Normally when I finish a task I just let it go and my mind moves onto something else. Weeks or months later, details about a task might be needed; instead of recalling the situation, I'll make some incorrect assumption and look foolish.

It became obvious that in order to cover my bases, I needed to become more proactive. Here's what I'm doing:

  • Keeping detailed handwritten meeting notes (in a Moleskine, of course)
  • Creating a folder of organized text docs of unique situations that come up in my somewhat repetitive work
  • Send myself or others reminder emails for upcoming to-dos
  • Set far-off and distant reminder tasks in my GTD app of choice
  • Adding a "notes" column to an Excel spreadsheet I frequently work out of to help maintain my projects

  • Obviously there's a lot of failsafes there -- I'm pretty forgetful. I've considered memory aid apps like
    Mental Case, but I'm not so sure I'm ready to subject myself to flash cards yet. On the bright side, there's something really inviting about the smile on that suitcase, don't you think?

    Quick Tip: Subdivide Tasks For Better GTD

    By Jon:

    If you're like me, GTD doesn't stand for "Getting Things Done", it stands for "Getting Too Much Done". Many of my daily tasks have sat on my list for weeks, and every time my eyes roll over them I just leave them be. I had to take a step back and evaluate why this was happening.

    Result? My to-do list wasn't good enough.

    Looking at the things I've left on the list, I realize that many of them aren't individual tasks, but rather smaller projects. The reason I've ignored them is because multiple things have to happen in order to cross them off.

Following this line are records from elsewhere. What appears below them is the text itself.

-- ==== Sys2Proof/Machine/Image.lean ====
section
/-! DEFINITION. Firmware images in the two slots (R658 to R661): their header, their sections, and what a load of a section checks. -/

namespace Sys2Proof.Machine

-- The image header and the section table.

/-- Bits hi..lo of the image header of a slot. -/
def Flash.imgBits (f : Flash) (second : Bool) (hi lo : Nat) : Nat := bits (natOf (f.slotBytes second 0 64)) hi lo

/-- The header carries the image MAGIC. -/
def Flash.hasImage (f : Flash) (second : Bool) : Bool := f.imgBits second 31 0 == 0x51F1A5E7
/-- IMGLEN. -/
def Flash.imgLen (f : Flash) (second : Bool) : Nat := f.imgBits second 107 83
/-- VERSION. -/
def Flash.version (f : Flash) (second : Bool) : Word := BitVec.ofNat 32 (f.imgBits second 223 192)

/-- An entry of the section table (R659): TYPE, UNIT, OFFSET, LEN. -/
def Flash.section_ (f : Flash) (second : Bool) (k : Nat) : Nat × Nat × Nat × Nat :=
  let e := natOf (f.slotBytes second (3456 + 16 * k) 16)
  (bits e 7 0, bits e 15 8, bits e 63 32, bits e 95 64)

/-- The entries in use. -/
def Flash.sections (f : Flash) (second : Bool) : List (Nat × Nat × Nat × Nat) :=
  (List.range (min 40 (f.imgBits second 185 180))).map (f.section_ second)

/-- UNIT codes that have a MICROCODE section each (R659), ascending. -/
def microUnits : List Nat := [0x02, 0x03, 0x04, 0x05, 0x06, 0x07, 0x08, 0x09, 0x0C, 0x0D, 0x0E, 0x20, 0x40]

/-- The greatest length of a section by TYPE (R659). -/
def sectionMax (type : Nat) : Nat := match type with | 1 => 524288 | 2 => 262144 | 3 => 131072 | _ => 2 ^ 32

/-- NSEC and every section lie within IMGLEN and obey R659. -/
def Flash.sectionsOk (f : Flash) (second : Bool) : Bool :=
  let n := f.imgBits second 185 180
  let ss := f.sections second
  decide (1 ≤ n ∧ n ≤ 40) && ss.all (fun e => decide (e.2.2.1 + e.2.2.2 ≤ f.imgLen second ∧ e.2.2.2 ≤ sectionMax e.1)) &&
    microUnits.all (fun u => (ss.filter (fun e => e.1 == 3 && e.2.1 == u)).length == 1) &&
    decide (sumN ((ss.filter (fun e => decide (1 ≤ e.1 ∧ e.1 ≤ 3))).map (fun e => e.2.2.2)) ≤ 2097152)

/-- D of R660. -/
def Flash.imageDigest (f : Flash) (second : Bool) : Line :=
  if f.hasImage second then
    Config.shake256 (f.slotBytes second 0 1920 ++ f.slotBytes second 3456 (f.imgLen second - 3456))
  else 0

/-- A load of the sections of these types agrees with their CRC-32 (R661); the bytes are those of the slot. -/
def Flash.loads (f : Flash) (second : Bool) (types : List Nat) : Bool :=
  (List.range (min 40 (f.imgBits second 185 180))).all (fun k =>
    let e := f.section_ second k
    !types.contains e.1 || fieldB (f.slotBytes second (3456 + 16 * k) 16) 12 4 == crc32 (f.slotBytes second e.2.2.1 e.2.2.2))

end Sys2Proof.Machine
end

    For each task, GTD'ers have GOT to try and break them down to the simplest forms, which are simple
    action-oriented tasks. Take a minute to review your task list and try and break down some of those nagging overdue items. Look for the simplest next action that will move you along towards completing the project. Often I've found that breaking something up and doing a small, easy chunk of it has dramatically improved productivity and help me finish the task.

    Check out our other
    posts on GTD for more details on how we get things done.

    Tuesday, April 1, 2008

    Restructuring Drama

    By Matt:

    My company is going through a reorganization this week, and it has been pretty difficult. They kicked it off about five weeks ago when they told us, and announced to the press, that there would be a 15% reduction in workforce within the next 4-6 weeks. Since then we've all been anxiously waiting for the proverbial "hammer" to fall, and now the time is upon us. So far the week has been filled with a lot of closed door meetings, hushed hallway conversations, a general sense of foreboding, and the occasional awkward joke in attempts to lighten the mood.

    This is the second restructure I have experienced in the corporate world, the first being last winter. Last year the slash-and-burn happened quickly and abruptly - an email was sent on a Friday morning, and throughout the day, one-by-one, each individual was called into their manager's office... some did not return to their desks.

    This year, in attempts to be more considerate to employees, they gave us a long advance warning, and to their credit are doing their best to communicate issues delicately. But I'm not sure there is a way to do these things that isn't messy.

    I'm curious to hear about reorganizations you have been through... is there a good way to do these things? Is it possible to witness 15% of your company being let-go and in the end say, "You know, that was a really positive experience"? I know we have some Human Resources readers out there, and would be interested to hear your take as well.